Method 2: Long Black (Water First)

  1. Fill your cup with 120–180 ml of hot water first.
  2. Pull a double shot of espresso directly on top of the water, or pour it gently over the back of a spoon.

This is how it’s done in Australia and New Zealand, where the drink is called a long black. The advantage is that the crema floats on top, preserved and intact. It gives the first sip a richer, more aromatic quality. Many specialty cafés prefer this method.

Method 3: Iced Americano

  1. Pull a double shot of espresso.
  2. Fill a glass with ice — all the way up.
  3. Pour the espresso over the ice. Add cold water to fill.

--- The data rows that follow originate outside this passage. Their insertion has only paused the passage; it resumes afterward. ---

-- ==== Sys2Proof/Safety.lean ====
section
/-! DEFINITION. The terms claims are stated in: the invariant of the block (spec/10_state.md R28, R31;
spec/45_table.md R201), what a CMD write performs, and which inputs a safe run has. -/

namespace Sys2Proof.Machine

/-- The invariant every step keeps: what ties the status bits to the registers. -/
structure Inv (s : State) : Prop where
  /-- "while BOUND = 1, the configuration is valid" (10_state.md R28). -/
  bound_valid : s.bound = true → s.configValid = true
  /-- "and `REMAINDER < 2^W`" (10_state.md R28). -/
  bound_fits : s.bound = true → fits s.remainder s.width = true
  /-- "`ERR = 0` if and only if `ERR_CODE = 0`" (10_state.md R31). -/
  latch_code : s.err = false ↔ s.errCode = 0#4
  /-- Codes 7 to 15 are "never raised" (60_exceptions.md R240). -/
  code_known : s.errCode.toNat ≤ 6
  /-- Code 6 is raised only under `refuse` (60_exceptions.md R243). -/
  code_refused : s.errCode = 6#4 → s.params.wideAppend = .refuse
  /-- ERR_INFO holds a word only while an error is latched (10_state.md R32, 46_access_control.md R222). -/
  latch_info : s.err = false → s.errInfo = 0#64
  /-- TABLE_VALID is set only when HAS_TABLE (10_state.md R31). -/
  table_present : s.tableValid = true → s.params.hasTable = true
  /-- "1 ≤ W ≤ 64" while TABLE_VALID = 1 (45_table.md R201). -/
  table_width : s.tableValid = true → 1 ≤ s.width ∧ s.width ≤ 64
  /-- "`fits(POLY, W)`" while TABLE_VALID = 1 (45_table.md R201). -/
  table_poly : s.tableValid = true → fits s.poly s.width = true
  /-- "while TABLE_VALID = 1, TABLE[d] = T(d) for the current W, RF and P" (45_table.md R201). -/
  table_content : s.tableValid = true →
    ∀ d : Octet, s.table[d.toNat]'d.isLt = tableRemainder s.divisor d

/-- The instruction an instruction performs: a CMD write performs its command (46_access_control.md R216). -/
def performed (i : Instr) : Instr :=
  match i with
  | .wrCmd word => decode (.cmd word)
  | .init | .initCustom | .appendOctets _ | .appendBits _ | .compute _ | .reflect _ | .buildTable
  | .clearError | .illegal _ | .wrCfg _ | .wrPoly _ | .wrInit _ | .wrXorout _ | .wrData _ | .rdCfg
  | .rdPoly | .rdInit | .rdXorout | .rdData | .rdCmd | .rdCheck | .rdRemainder | .rdResult
  | .rdStatus | .rdErrInfo | .rdCap | .rdTable _ | .busError _ => i

/-- An input the block never answers with ERROR (20_memory.md R62). -/
def acceptedInput (x : Input) : Bool :=
  match x with
  | .access t => acceptedAccess t
  | .reset => true

/-- A run is safe when every pending input is accepted. -/
def safeInputs (s : State) : Bool := s.pending.all acceptedInput

/-- The offset a transaction addresses (20_memory.md R60). -/
def accessOffset (t : Transaction) : Offset :=
  match t with
  | .read o _ => o
  | .write o _ _ => o

end Sys2Proof.Machine
end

The rapid cooling locks in the espresso’s brightness and produces a clean, refreshing drink. In South Korea, the iced Americano (아이스 아메리카노, or “ah-ah” for short) is essentially the national drink — consumed year-round, even in winter.

Getting It Right

The Americano is simple, which means the details matter:

  • Water quality. You’re drinking mostly water. If your tap water tastes flat or chlorinated, your Americano will too. Use filtered water.
  • Water temperature. 85–90°C is the sweet spot. Too hot and you’ll burn off the espresso’s subtlety. Too cool and the drink won’t feel satisfying.
  • Espresso quality. There’s nothing to hide behind. A sour or bitter shot will produce a sour or bitter Americano, just in a bigger cup. Get the espresso right first.
  • Ratio. Start with 1:3 (one part espresso to three parts water) and adjust. Want it stronger? Less water. More mellow? More water. There’s no wrong answer.

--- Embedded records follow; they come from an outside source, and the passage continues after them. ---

-- ==== Sys2Proof/Tests/Slice0.lean ====
section
/-! SUPPORT. The model's own tests: the well-formedness smoke test, one written-out word per constructor, single
steps with the values of spec/95_test_vectors.md, and for every statement with hypotheses a state and operands that
meet them. -/

namespace Sys2Proof.Tests

-- One theorem after another: side by side, each waiting test holds a thread and its stack.
set_option Elab.async false

open Sys2Proof.Machine

/-! ### Well-formedness: one ill-formed term per check -/

theorem test_wellFormed_refuses_a_command_word_as_illegal : wellFormed (.illegal 0x0000000000000303#64) = false := by
  decide

theorem test_wellFormed_refuses_init_as_illegal : wellFormed (.illegal 0x0000000000000001#64) = false := by decide

theorem test_wellFormed_refuses_an_accepted_read_as_busError :
    wellFormed (.busError (.read 0x058#12 .b8)) = false := by decide

theorem test_wellFormed_refuses_an_accepted_write_as_busError :
    wellFormed (.busError (.write 0x028#12 .b8 1#64)) = false := by decide

theorem test_wellFormed_takes_the_reserved_words :
    wellFormed (.illegal 0#64) = true ∧ wellFormed (.illegal 0x8001#64) = true ∧
      wellFormed (.illegal 0x101#64) = true ∧ wellFormed (.illegal 0x09#64) = true := by decide

/-! ### Decoding: a word per constructor, written out from R102 and 10_state.md section 2 -/

theorem test_decode_init : decodeTableWord 64 0x0000000000000001 = some .init := by decide
theorem test_decode_initCustom : decodeTableWord 64 0x0000000000000002 = some .initCustom := by decide
theorem test_decode_appendOctets : decodeTableWord 64 0x0000000000000803 = some (.appendOctets 8#7) := by decide
theorem test_decode_appendBits : decodeTableWord 64 0x0000000000004004 = some (.appendBits 64#7) := by decide
theorem test_decode_compute : decodeTableWord 64 0x0000000000000405 = some (.compute 4#7) := by decide
theorem test_decode_reflect : decodeTableWord 64 0x0000000000002006 = some (.reflect 32#7) := by decide
theorem test_decode_buildTable : decodeTableWord 64 0x0000000000000007 = some .buildTable := by decide
theorem test_decode_clearError : decodeTableWord 64 0x0000000000000008 = some .clearError := by decide
theorem test_decode_illegal : decodeTableWord 64 0x0000000000000108 = some (.illegal 0x108#64) := by decide
theorem test_decode_wrCfg : decodeTableWord 16 0x1000 = some (.wrCfg 0#64) := by decide
theorem test_decode_wrPoly : decodeTableWord 16 0x1008 = some (.wrPoly 0#64) := by decide
theorem test_decode_wrInit : decodeTableWord 16 0x1010 = some (.wrInit 0#64) := by decide
theorem test_decode_wrXorout : decodeTableWord 16 0x1018 = some (.wrXorout 0#64) := by decide
theorem test_decode_wrData : decodeTableWord 16 0x1020 = some (.wrData 0#64) := by decide
theorem test_decode_wrCmd : decodeTableWord 16 0x1028 = some (.wrCmd 0#64) := by decide
theorem test_decode_rdCfg : decodeTableWord 16 0x0000 = some .rdCfg := by decide
theorem test_decode_rdPoly : decodeTableWord 16 0x0008 = some .rdPoly := by decide
theorem test_decode_rdInit : decodeTableWord 16 0x0010 = some .rdInit := by decide
theorem test_decode_rdXorout : decodeTableWord 16 0x0018 = some .rdXorout := by decide
theorem test_decode_rdData : decodeTableWord 16 0x0020 = some .rdData := by decide
theorem test_decode_rdCmd : decodeTableWord 16 0x0028 = some .rdCmd := by decide
theorem test_decode_rdCheck : decodeTableWord 16 0x0030 = some .rdCheck := by decide
theorem test_decode_rdRemainder : decodeTableWord 16 0x0038 = some .rdRemainder := by decide
theorem test_decode_rdResult : decodeTableWord 16 0x0040 = some .rdResult := by decide
theorem test_decode_rdStatus : decodeTableWord 16 0x0048 = some .rdStatus := by decide
theorem test_decode_rdErrInfo : decodeTableWord 16 0x0050 = some .rdErrInfo := by decide
theorem test_decode_rdCap : decodeTableWord 16 0x0058 = some .rdCap := by decide
theorem test_decode_rdTable : decodeTableWord 16 0x0FF8 = some (.rdTable 255#8) := by decide
theorem test_decode_busError :
    decodeTableWord 16 0x17F8 = some (.busError (.write 0x7F8#12 .b8 0#64)) := by decide

/-- V-BUS-1 to V-BUS-6. -/
theorem test_decode_refused_accesses :
    decode (.bus (.read 0x004#12 .b8)) = .busError (.read 0x004#12 .b8) ∧
    decode (.bus (.read 0x030#12 .b4)) = .busError (.read 0x030#12 .b4) ∧
    decode (.bus (.read 0x060#12 .b8)) = .busError (.read 0x060#12 .b8) ∧
    decode (.bus (.write 0x030#12 .b8 1#64)) = .busError (.write 0x030#12 .b8 1#64) ∧
    decode (.bus (.write 0x800#12 .b8 1#64)) = .busError (.write 0x800#12 .b8 1#64) ∧
    decode (.bus (.write 0x7F8#12 .b8 1#64)) = .busError (.write 0x7F8#12 .b8 1#64) := by decide

/-! ### States the tests and witnesses stand on -/

/-- A configured, unbound block from reset: `crc.config w, p, i, r, x`. -/
def configured (w : BitVec 7) (p i : Word) (r : Bool) (x : Word) : State :=
  { State.reset with cfgWidth := w, cfgReflect := r, poly := p, init := i, xorout := x }

/-- Its bound form, with REMAINDER 0 and a value in DATA. -/
def bound (w : BitVec 7) (p : Word) (r : Bool) (data : Word) : State :=
  { configured w p 0#64 r 0#64 with bound := true, data := data }

/-- (16, 0x8005, 0, 1, 0), bound. -/
def arc : State := bound 16#7 0x8005#64 true 0x31#64

/-- (8, 0x07, 0, 0, 0), bound. -/
def smbus : State := bound 8#7 0x07#64 false 0x3132#64

/-- The same with `WIDE_APPEND_POLICY = refuse`. -/
def smbusRefuse : State := { smbus with params := { hasTable := true, wideAppend := .refuse } }

/-- The reset state with ILLEGAL_COMMAND latched for the word 0x09. -/
def latched : State := { State.reset with err := true, errCode := 1#4, errInfo := 0x9#64 }

/-- The state an outcome gives, or `s`. -/
def after (o : Host.Outcome State Fault Refusal) (s : State) : State :=
  match o with
  | .next t => t
  | .fault _ => s
  | .refused _ => s

/-- A check of the state an outcome gives, which must be a next state. -/
def gives (o : Host.Outcome State Fault Refusal) (check : State → Bool) : Bool :=
  match o with
  | .next t => check t
  | .fault _ => false
  | .refused _ => false

theorem gives_next {o : Host.Outcome State Fault Refusal} {P : State → Prop} [DecidablePred P]
    (h : gives o (fun t => decide (P t)) = true) : ∃ t, o = .next t ∧ P t := by
  cases o with
  | next t => exact ⟨t, rfl, of_decide_eq_true h⟩
  | fault f => simp [gives] at h
  | refused r => simp [gives] at h

theorem gives_some {o : Host.Outcome State Fault Refusal} (h : gives o (fun _ => true) = true) : ∃ t, o = .next t := by
  cases o with
  | next t => exact ⟨t, rfl⟩
  | fault f => simp [gives] at h
  | refused r => simp [gives] at h

/-- `arc` with its table built. -/
def arcTable : State := { arc with table := filledTable arc.divisor, tableValid := true }

/-- A block without a table memory, configured. -/
def noTable : State :=
  { configured 16#7 0x8005#64 0#64 true 0#64 with params := { hasTable := false, wideAppend := .serial } }

/-! ### Single steps, values of spec/95_test_vectors.md -/

/-- V-REF-12. -/
theorem test_reflect_32 :
    (after (exec (.reflect 32#7) { State.reset with data := 0x04C11DB7#64 }) State.reset).result =
      0xEDB88320#64 := by decide +kernel

/-- V-REF-10: bits at and above n are ignored. -/
theorem test_reflect_12 :
    (after (exec (.reflect 12#7) { State.reset with data := 0xABCD#64 }) State.reset).result = 0xB3D#64 := by
  decide +kernel

/-- V-INIT-4. -/
theorem test_init_openpgp :
    (after (exec .init (configured 24#7 0x864CFB#64 0xB704CE#64 false 0#64)) State.reset).remainder =
      0xB704CE#64 := by decide +kernel

/-- V-INIT-6: the seed is reflected. -/
theorem test_initCustom_reflected_seed :
    (after (exec .initCustom { configured 16#7 0x8005#64 0#64 true 0#64 with data := 1#64 }) State.reset).remainder =
      0x8000#64 := by decide +kernel

/-- V-INIT-10: a value too wide. -/
theorem test_initCustom_too_wide :
    (after (exec .initCustom { configured 8#7 0x07#64 0#64 false 0#64 with data := 0x100#64 }) State.reset).statusWord =
      0x304#64 := by decide +kernel

/-- V-OCT-9: two octets, lane 0 first. -/
theorem test_appendOctets_order :
    (after (exec (.appendOctets 2#7) { arc with data := 0x3132#64 }) arc).remainder = 0xB4D4#64 := by decide +kernel

/-- V-OCT-4: a width below 8. -/
theorem test_appendOctets_width_3 :
    (after (exec (.appendOctets 1#7) (bound 3#7 0x3#64 false 0x31#64)) arc).remainder = 0#64 := by decide +kernel

/-- V-OCT-9 by the table path. -/
theorem test_appendOctets_by_table :
    (after (exec (.appendOctets 2#7) { arcTable with data := 0x3132#64 }) arc).remainder = 0xB4D4#64 := by
  decide +kernel

/-- V-BIT-5: a group wider than the register, MSB first. -/
theorem test_appendBits_wide : (after (exec (.appendBits 16#7) smbus) smbus).remainder = 0x72#64 := by
  decide +kernel

/-- V-BIT-9: whole octet and partial octet, LSB first. -/
theorem test_appendBits_partial :
    (after (exec (.appendBits 9#7) (bound 4#7 0x3#64 true 0x1FF#64)) arc).remainder = 0xD#64 := by decide +kernel

/-- V-BIT-19: refused under `refuse`. -/
theorem test_appendBits_refused :
    (after (exec (.appendBits 16#7) smbusRefuse) smbus).statusWord = 0x605#64 ∧
      (after (exec (.appendBits 16#7) smbusRefuse) smbus).errInfo = 0x1004#64 := by decide +kernel

/-- V-CMP-4: "12345678" under CRC-16/ARC's parameters. -/
theorem test_compute_eight_octets :
    (after (exec (.compute 8#7)
      { configured 16#7 0x8005#64 0#64 true 0#64 with data := 0x3837363534333231#64 }) arc).remainder =
      0x3C9D#64 := by decide +kernel

/-- L1-2: the source's 32-bit check value, over "123456789". -/
theorem test_catalog_crc32 :
    ((performStmts (pseudoComputeMsg
        [0x31#8, 0x32#8, 0x33#8, 0x34#8, 0x35#8, 0x36#8, 0x37#8, 0x38#8, 0x39#8])
      (configured 32#7 0x04C11DB7#64 0xFFFFFFFF#64 true 0xFFFFFFFF#64)).map
        fun o => (after o State.reset).response) = some (some (.okayRead 0xCBF43926#64)) := by decide +kernel

/-- V-TAB-1. -/
theorem test_buildTable_entries :
    (after (exec .buildTable (configured 32#7 0x04C11DB7#64 0#64 true 0#64)) arc).tableWindow 0x01#8 =
      0x77073096#64 ∧
    (after (exec .buildTable (configured 32#7 0x04C11DB7#64 0#64 true 0#64)) arc).tableWindow 0x80#8 =
      0xEDB88320#64 := by decide +kernel

/-- V-TAB-12: without the table memory the build does nothing. -/
theorem test_buildTable_absent : (after (exec .buildTable noTable) arc).statusWord = 0#64 := by decide +kernel

/-- V-TAB-3 read through the window. -/
theorem test_rdTable_valid : (after (exec (.rdTable 0x01#8) arcTable) arc).response =
    some (.okayRead 0xC0C1#64) := by decide +kernel

/-- V-ERR-18: only the exact word clears. -/
theorem test_clearError_exact_word :
    (after (exec (.wrCmd 0x108#64) latched) arc).statusWord = 0x104#64 ∧
      (after (exec (.wrCmd 0x8#64) latched) arc).statusWord = 0#64 := by decide +kernel

/-- V-ERR-2. -/
theorem test_illegal_latches :
    (after (exec (.wrCmd 0x9#64) State.reset) arc).statusWord = 0x104#64 ∧
      (after (exec (.wrCmd 0x9#64) State.reset) arc).errInfo = 0x9#64 := by decide +kernel

/-- V-BUS-9: reserved CFG bits read 0, and the write unbinds. -/
theorem test_wrCfg_reserved_bits :
    (after (exec (.wrCfg 0xFFFFFFFFFFFFFFFF#64) arc) arc).cfgWord = 0x17F#64 ∧
      (after (exec (.wrCfg 0xFFFFFFFFFFFFFFFF#64) arc) arc).statusWord = 0#64 := by decide +kernel

/-- V-TAB-10 and V-TAB-11: INIT keeps the table, POLY does not. -/
theorem test_wrInit_keeps_wrPoly_drops_the_table :
    (after (exec (.wrInit 0#64) arcTable) arc).statusWord = 0x2#64 ∧
      (after (exec (.wrPoly 0x8005#64) arcTable) arc).statusWord = 0#64 := by decide +kernel

/-- V-BUS-8. -/
theorem test_rdCap_default : (after (exec .rdCap State.reset) arc).response = some (.okayRead 0x4001#64) := by
  decide +kernel

/-- R190's example: REMAINDER 0x340BC6D9 under XOROUT all ones. -/
theorem test_rdCheck_iso_hdlc :
    (after (exec .rdCheck { State.reset with remainder := 0x340BC6D9#64, xorout := 0xFFFFFFFF#64 }) arc).response =
      some (.okayRead 0xCBF43926#64) := by decide +kernel

/-- V-ERR-14 through the step: COUNT_RANGE wins over CONFIG_INVALID. -/
theorem test_step_runs_a_placed_word :
    (after (step (State.reset.withFetchWord 64 0x905)) arc).statusWord = 0x504#64 := by decide +kernel

/-! ### Witnesses: states and operands that meet the statements' hypotheses -/

theorem arc_inv : Inv arc := by
  constructor <;> decide +kernel

theorem smbus_inv : Inv smbus := by
  constructor <;> decide +kernel

theorem smbusRefuse_inv : Inv smbusRefuse := by
  constructor <;> decide +kernel

theorem latched_inv : Inv latched := by
  constructor <;> decide +kernel

theorem reset_inv : Inv State.reset := by
  constructor <;> decide +kernel

theorem configured_inv : Inv (configured 16#7 0x8005#64 0#64 true 0#64) := by
  constructor <;> decide +kernel

/-- A state whose valid table makes the table path run. -/
theorem arcTable_inv : Inv arcTable where
  bound_valid := by decide +kernel
  bound_fits := by decide +kernel
  latch_code := by decide +kernel
  code_known := by decide +kernel
  code_refused := by decide +kernel
  latch_info := by decide +kernel
  table_present := by decide +kernel
  table_width := by decide +kernel
  table_poly := by decide +kernel
  table_content := fun _ d => filledTable_get arc.divisor d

The Americano Around the World

What’s interesting about the Americano is how differently it’s understood in different places:

  • Italy: Still somewhat looked down upon. Italians drink espresso, full stop. Ordering an Americano in Rome is like ordering a well-done steak in a French bistro — they’ll make it, but they might sigh.
  • United States: Fully mainstream. Most specialty cafés serve it as their default black coffee option alongside drip.
  • South Korea: The iced Americano is the single most popular coffee order. Chains like Mega Coffee and Compose Coffee have built empires on it.
  • Australia/New Zealand: Called a long black, made water-first. Ordering an “Americano” will get you a blank stare in Melbourne.
  • Japan: Often served as a longer, more dilute drink, reflecting Japan’s preference for delicate coffee flavors.

Why People Love It

The Americano doesn’t have the romance of a perfect espresso or the ritual of a pour-over. It isn’t photogenic like a latte. Nobody writes poems about it.

But it does exactly what a lot of people want: it delivers clean coffee flavor, in a real cup, without milk or sugar or complexity. It’s the drink for people who just want coffee — good coffee, served simply, in a size that lasts longer than three sips.

There’s something honest about that. The Americano doesn’t try to be more than it is. It’s espresso and water, made with care, and that’s enough.